The golf library I mentioned earlier is very well done. I am just running out of square footage and shelf space. My wife says I should box my run of guides (Spalding, Reach & TSN) but I enjoy picking them up to read quite often. Perhaps a larger house????

baseballart
11-25-2010, 03:29 PM
I think most card collectors would agree, until you find a could way to enjoy your cards they are not much fun. The same goes for books or any memorabilia, until you can display them for your own enjoyment they are not very exciting.



Mike

My problem seems to be that I am addicted to Globe Wernicke bookshelves

http://farm3.static.flickr.com/2147/2218377644_36223f5a90_o.jpg

barrysloate
11-25-2010, 04:53 PM
Mike- I kind of lost touch with the NJ collector even though we had been pretty close friends at one time. I know he has many nice barrister bookcases which house the better titles; and for the more modern ones, I believe he has them packed away. But I probably haven't seen his collection in about ten years. I know he has a Muffin book (I sold it to him), and a Chadwick book, and virtually every other vintage title, but like every collector he is missing some.

Hot Springs Bathers
11-25-2010, 07:30 PM
Max I was lucky to have a couple of 100 year old barrister bookcases handed down through the family, they are perfect and great protection for my better titles.

The rest of my baseball books are in 7 ft. five shelve cases picked up and finished by me. I have over 1,500 football books stored in a dry warehouse. There is nothing worse than wanting to look through something at 9 at night and remembering it is stored several miles away!

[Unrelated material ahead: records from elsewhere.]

/-! ### Fingerprints and the Chunk Index -/

theorem State.completeDigest_shrinks (s : State) (j : DigestJob) (rest : List DigestJob) :
    s.Shrinks (s.completeDigest j rest) := by
  have written : s.Shrinks (({ s with digestQueue := rest } : State).modStream j.stream (fun x => x.modSlot j.slot
      (fun q => { q with fingerprint := some j.digest.finish, phase := .checking }))) :=
    .of_engines (shrinks_settling.before (State.modSlot_shrinks _ _ _ _ (fun _ => rfl)) rfl) rfl
  simp only [State.completeDigest, State.checkChunk]
  repeat' split
  · refine .of_engines (shrinks_settling.before (State.conclude_shrinks _) ?_) ?_ <;> simp
  · exact written
  · exact written.trans (.of_engines (State.joinAsk_shrinks _ _ _) rfl)
  · exact written.trans (.of_eq rfl rfl)

theorem execFingerprintComplete_shrinks (h : execFingerprintComplete s = .next t) : s.Shrinks t := by
  obtain rfl := Host.Outcome.next.inj h
  repeat' split
  · exact .of_eq rfl rfl
  · exact s.completeDigest_shrinks _ _
  · exact .of_eq rfl rfl

theorem execIndexServiceStart_shrinks (h : execIndexServiceStart s = .next t) : s.Shrinks t := by
  obtain rfl := Host.Outcome.next.inj h
  split <;> exact .of_eq rfl rfl

theorem execScrubStepStart_shrinks (h : execScrubStepStart s = .next t) : s.Shrinks t := by
  obtain rfl := Host.Outcome.next.inj h
  split <;> exact .of_eq rfl rfl

theorem State.resolveSurvey_shrinks (s : State) (w : Waiter) (hit : Bool) : s.Shrinks (s.resolveSurvey w hit) := by
  refine .of_engines (shrinks_settling.thenBy (State.modStream_shrinks ?_) (State.closeCheck_shrinks _ _)) ?_
  · split <;> exact .trans (Stream.shrinks_freeSlot _ _) (.of_eq rfl rfl rfl rfl)
  · simp [State.resolveSurvey]

theorem State.takeLookup_shrinks (s : State) (f : Fingerprint) (w : Waiter) (kind : StreamKind) (hit : Option IndexEntry) :
    s.Shrinks (s.takeLookup f w kind hit) := by
  simp only [State.takeLookup]
  repeat' split
  · exact s.resolveSurvey_shrinks w true
  · exact .of_engines (shrinks_settling.before (State.resolveChunk_shrinks _ _ _ _ _) rfl) rfl
  · exact s.resolveSurvey_shrinks w false
  · exact .of_engines (s.recheck_shrinks f w) (by simp)

theorem execResolutionLookupComplete_shrinks (h : execResolutionLookupComplete s = .next t) : s.Shrinks t := by
  obtain rfl := Host.Outcome.next.inj h
  dsimp only
  repeat' split
  · exact .of_eq rfl rfl
  · exact (State.settle_shrinksAll _).after ((State.takeLookup_shrinks _ _ _ _ _).after (.of_eq rfl rfl))
  · exact .of_eq rfl rfl

theorem State.makeAnswer_shrinks (s : State) : s.Shrinks s.makeAnswer := by
  simp only [State.makeAnswer]
  repeat' split
  all_goals exact .of_eq rfl rfl

theorem execAnswerLookupComplete_shrinks (h : execAnswerLookupComplete s = .next t) : s.Shrinks t := by
  obtain rfl := Host.Outcome.next.inj h
  split
  · exact (State.makeAnswer_shrinks _).after (.of_eq rfl rfl)
  · exact .of_eq rfl rfl

theorem State.resolveStored_shrinks (s : State) (ws : List Waiter) (l : Location) : s.StreamsShrink (s.resolveStored ws l) := by
  cases ws with
  | nil => exact shrinks_settling.same rfl
  | cons w rest =>
    exact shrinks_settling.before (shrinks_settling.thenBy (State.resolveChunk_shrinks _ _ _ _ _)
      (State.resolveAll_shrinks _ _ _ _ _)) rfl

theorem State.resolveStored_engines (s : State) (ws : List Waiter) (l : Location) : (s.resolveStored ws l).engines = s.engines := by
  cases ws <;> simp [State.resolveStored]

theorem State.takeInsert_shrinks (s : State) (slot ordinal : Nat) (tag : Byte) : s.Shrinks (s.takeInsert slot ordinal tag) := by
  simp only [State.takeInsert]
  repeat' split
  · exact .of_eq rfl rfl
  · refine .of_engines (shrinks_settling.thenBy (State.resolveStored_shrinks _ _ _)
      (shrinks_settling.before (State.freeAsk_shrinks _ _) rfl)) ?_
    simp [State.resolveStored_engines]
  · exact .of_engines (shrinks_settling.before (State.storeOrFree_shrinks _ _) rfl) (by simp)

theorem execInsertComplete_shrinks (h : execInsertComplete s = .next t) : s.Shrinks t := by
  obtain rfl := Host.Outcome.next.inj h
  dsimp only
  split
  · refine (State.settle_shrinksAll _).after ((State.takeInsert_shrinks _ _ _ _).after ?_)
    split <;> exact .of_eq rfl rfl
  · exact .of_eq rfl rfl

theorem State.endWalk_keeps {β : Type} (g : State → β) (freed : ∀ (s : State) k c, g (s.setContainer k c) = g s)
    (made : ∀ (s : State) r, g (s.makeReport r) = g s)
    (turned : ∀ (s : State) c w, g { s with containers := c, walker := w } = g s) (s : State) : g s.endWalk = g s := by
  simp only [State.endWalk]
  rw [foldl_keep g _ (fun _ _ => made _ _), turned, foldl_keep g _ (fun _ _ => freed _ _ _)]

theorem State.endWalk_shrinks (s : State) : s.Shrinks s.endWalk :=
  .of_eq (State.endWalk_keeps State.streams (fun _ _ _ => rfl) (fun _ _ => rfl) (fun _ _ _ => rfl) s)
    (State.endWalk_keeps State.engines (fun _ _ _ => rfl) (fun _ _ => rfl) (fun _ _ _ => rfl) s)

theorem execScrubStepComplete_shrinks (h : execScrubStepComplete s = .next t) : s.Shrinks t := by
  obtain rfl := Host.Outcome.next.inj h
  dsimp only
  repeat' split
  · exact .of_eq rfl rfl
  · exact (State.settle_shrinksAll _).after ((State.endWalk_shrinks _).after (.of_eq rfl rfl))
  · exact .of_eq rfl rfl

/-! ### The ask timers and appends -/

theorem execCompareAExpiry_shrinks {tag : Byte} (h : execCompareAExpiry tag s = .next t) : s.Shrinks t := by
  obtain rfl := Host.Outcome.next.inj h
  simp only [State.compareA]
  repeat' split
  all_goals exact .of_eq rfl rfl

theorem execCompareBExpiry_shrinks {tag : Byte} (h : execCompareBExpiry tag s = .next t) : s.Shrinks t := by
  obtain rfl := Host.Outcome.next.inj h
  simp only [State.compareB]
  repeat' split
  · refine (State.settle_shrinksAll _).after (.of_engines (shrinks_settling.before (State.storeOrFree_shrinks _ _) rfl) ?_)
    simp
  all_goals exact .of_eq rfl rfl

theorem State.copyAppend_same (s : State) (c : Container) (a : Append) :
    s.copyAppend c a = { s with staging := (s.copyAppend c a).staging } := by
  simp only [State.copyAppend]
  split <;> rfl

theorem State.appendDone_same (s : State) (slot ordinal : Nat) (a : Append) :
    s.appendDone slot ordinal a = { s with
      resolution := (s.appendDone slot ordinal a).resolution, index := (s.appendDone slot ordinal a).index
      bus := (s.appendDone slot ordinal a).bus } := by
  simp only [State.appendDone]
  split <;> rfl

theorem State.sealAfterAppend_shrinks (s : State) (slot : Nat) : s.Shrinks (s.sealAfterAppend slot) := by
  simp only [State.sealAfterAppend]
  repeat' split
  · exact .of_eq rfl rfl
  · exact .of_engines (shrinks_settling.turnSealing s slot _) (by simp)
  · exact .of_engines (shrinks_settling.sealRequest s slot _) (by simp)
  · exact .of_eq rfl rfl
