theorem State.issueFollowers_joins (s : State) (slot : Nat) (i : Fin 16) (l : List AppendRequest) :
    s.FlushesJoin (s.issueFollowers slot i l).1 := by
  induction l generalizing s with
  | nil => exact .of_eq rfl
  | cons r rest ih =>
    simp only [State.issueFollowers]
    split
    · split
      · exact .before rfl (ih (s.issueAppend slot r))
      · exact s.sealRequest_joins slot _
    · exact ih s

theorem State.serveOpenWaitUpTo_joins (s : State) (n : Nat) : s.FlushesJoin (s.serveOpenWaitUpTo n) := by
  induction n generalizing s with
  | zero => exact .of_eq rfl
  | succ n ih =>
    simp only [State.serveOpenWaitUpTo]
    split
    next r others slot area _ _ _ =>
      have issued := State.issueFollowers_joins ((s.openContainer slot area r.stream).issueAppend slot r) slot r.stream others
      exact (State.FlushesJoin.before rfl issued).trans (.before rfl (ih _))
    next => exact .of_eq rfl

theorem State.serveOpenWait_joins (s : State) : s.FlushesJoin s.serveOpenWait := s.serveOpenWaitUpTo_joins _

theorem State.anyOrder_store {α : Type} (s : State) (l : List α) : (s.anyOrder l).2.store = s.store := by
  simp only [State.anyOrder]
  split <;> rfl

theorem State.issueRecord_joins (s : State) (i : Fin 16) : s.FlushesJoin (s.issueRecord i) := by
  simp only [State.issueRecord]
  split
  next => exact .of_eq rfl
  next =>
    have same : (s.addressWord (s.stream i).recordAddress).2.store = s.store := by
      simp only [State.addressWord]
      split <;> rfl
    exact .before same ⟨rfl, fun _ => id⟩

theorem State.emitRecords_joins (s : State) : s.FlushesJoin s.emitRecords :=
  .before (s.anyOrder_store _) (State.FlushesJoin.fold State.issueRecord_joins _ _)

theorem State.beginRound_joins (s : State) : s.FlushesJoin s.beginRound := by
  refine .before ((State.anyOrder_store _ _).trans ?_) (State.FlushesJoin.fold (fun s k => s.sealRequest_joins k .round) _ _)
  exact foldl_keep State.store (fun t k => t.enrol (nextRound s.sealUnit.counter) k) (fun _ _ => rfl) s _

theorem State.completeRound_joins (s : State) : s.FlushesJoin s.completeRound := by
  have finished := State.FlushesJoin.of_eq s.finishRound_store
  have begun := finished.trans (.before rfl
    (State.beginRound_joins { s.finishRound with sealUnit := { s.finishRound.sealUnit with roundAgain := false } }))
  simp only [State.completeRound]
  split
  · split
    · exact begun.trans (.of_eq (State.finishRound_store _))
    · exact begun
  · exact finished

theorem State.containerNotice_joins (s : State) (slot : Nat) (lost : Bool) : s.FlushesJoin (s.containerNotice slot lost) := by
  simp only [State.containerNotice]
  split
  · split
    · exact .before rfl (State.completeRound_joins _)
    · exact .of_eq rfl
  · split <;> exact .of_eq rfl

/-! ## What the blocks leave of a container that is neither FREE nor OPEN -/

theorem State.dropCurrent_container (s : State) (slot k : Nat) (o : Option (Fin 16)) :
    (s.dropCurrent slot o).container k = s.container k := by simp [State.container]

theorem State.turnSealing_container (s : State) (slot k : Nat) (r : SealReason) : (s.turnSealing slot r).container k =
    if k = slot then { s.container slot with state := .seals, owner := none, sealRequested := none, sealedFor := some r }
    else s.container k := by
  simp only [State.turnSealing]
  exact (State.container_setContainer _ _ _ _).trans (by rw [State.dropCurrent_container])

/-- A seal request concerns its own container, and that only while it is OPEN (R128). -/
theorem State.sealRequest_container (s : State) {slot k : Nat} (r : SealReason)
    (h : k ≠ slot ∨ (s.container k).state ≠ .opened) : (s.sealRequest slot r).container k = s.container k := by
  simp only [State.sealRequest]
  split
  next asked =>
    have other : k ≠ slot := h.elim id (fun notOpen => fun e => notOpen (e ▸ asked.1))
    split
    · rw [State.turnSealing_container, if_neg other]
    · rw [State.container_setContainer, if_neg other, State.dropCurrent_container]
  next => rfl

Barry, I would love to see a nice coffee table collectors book just dedicated to baseball books, full color throughout. In the back several of the top collectors could be interviewed and their collections showcased. Perhaps someday!

Hot Springs Bathers
11-25-2010, 07:32 PM
By the way Max I have been straining my eyes trying to read those great titles in that beautiful case!

Jason19th
11-25-2010, 08:59 PM
I think that it is nearly impossible to have a great "baseball" library. The topic is simply too broad. You could have 20,000 volumes and 90% of it could be junk. I think that the quality of a collection is defined by its focus. By collecting one topic i.e 19th Century or World Series or in my case Negro leagues you are able to collect the type of non-traditional material that really makes a collection and collecting interesting. In the Negro League area I have been able to "discover" material like a short bio of Rube Foster in "The Negro in Chicago" (1921) or a brief Negro League History in WPA books like "The Cavalcade of the Negro" (1940), or an amazing essay on Jackie Robinson by Langston Hughes that I never would have noticed if I was simply looking for baseball books in the broad sense.

I would also argue that condition is less important for books. While cards are most memorabilia are objects of art, books are more important for the information that they contain. In many instances I think that the flaw such are library markers, margin notes or book plates add to the piece. I often look at my 1964 Knoxville Tennessee Library Copy of "Great Negro Athletes" and wonder how the book was viewed in that time in that place.

barrysloate
11-26-2010, 04:51 AM
A good baseball library needs a cut-off date, say pre-1970, or something like that. There are so many baseball books being written today it seems endless. It's great for scholarship, but nobody could collect them all.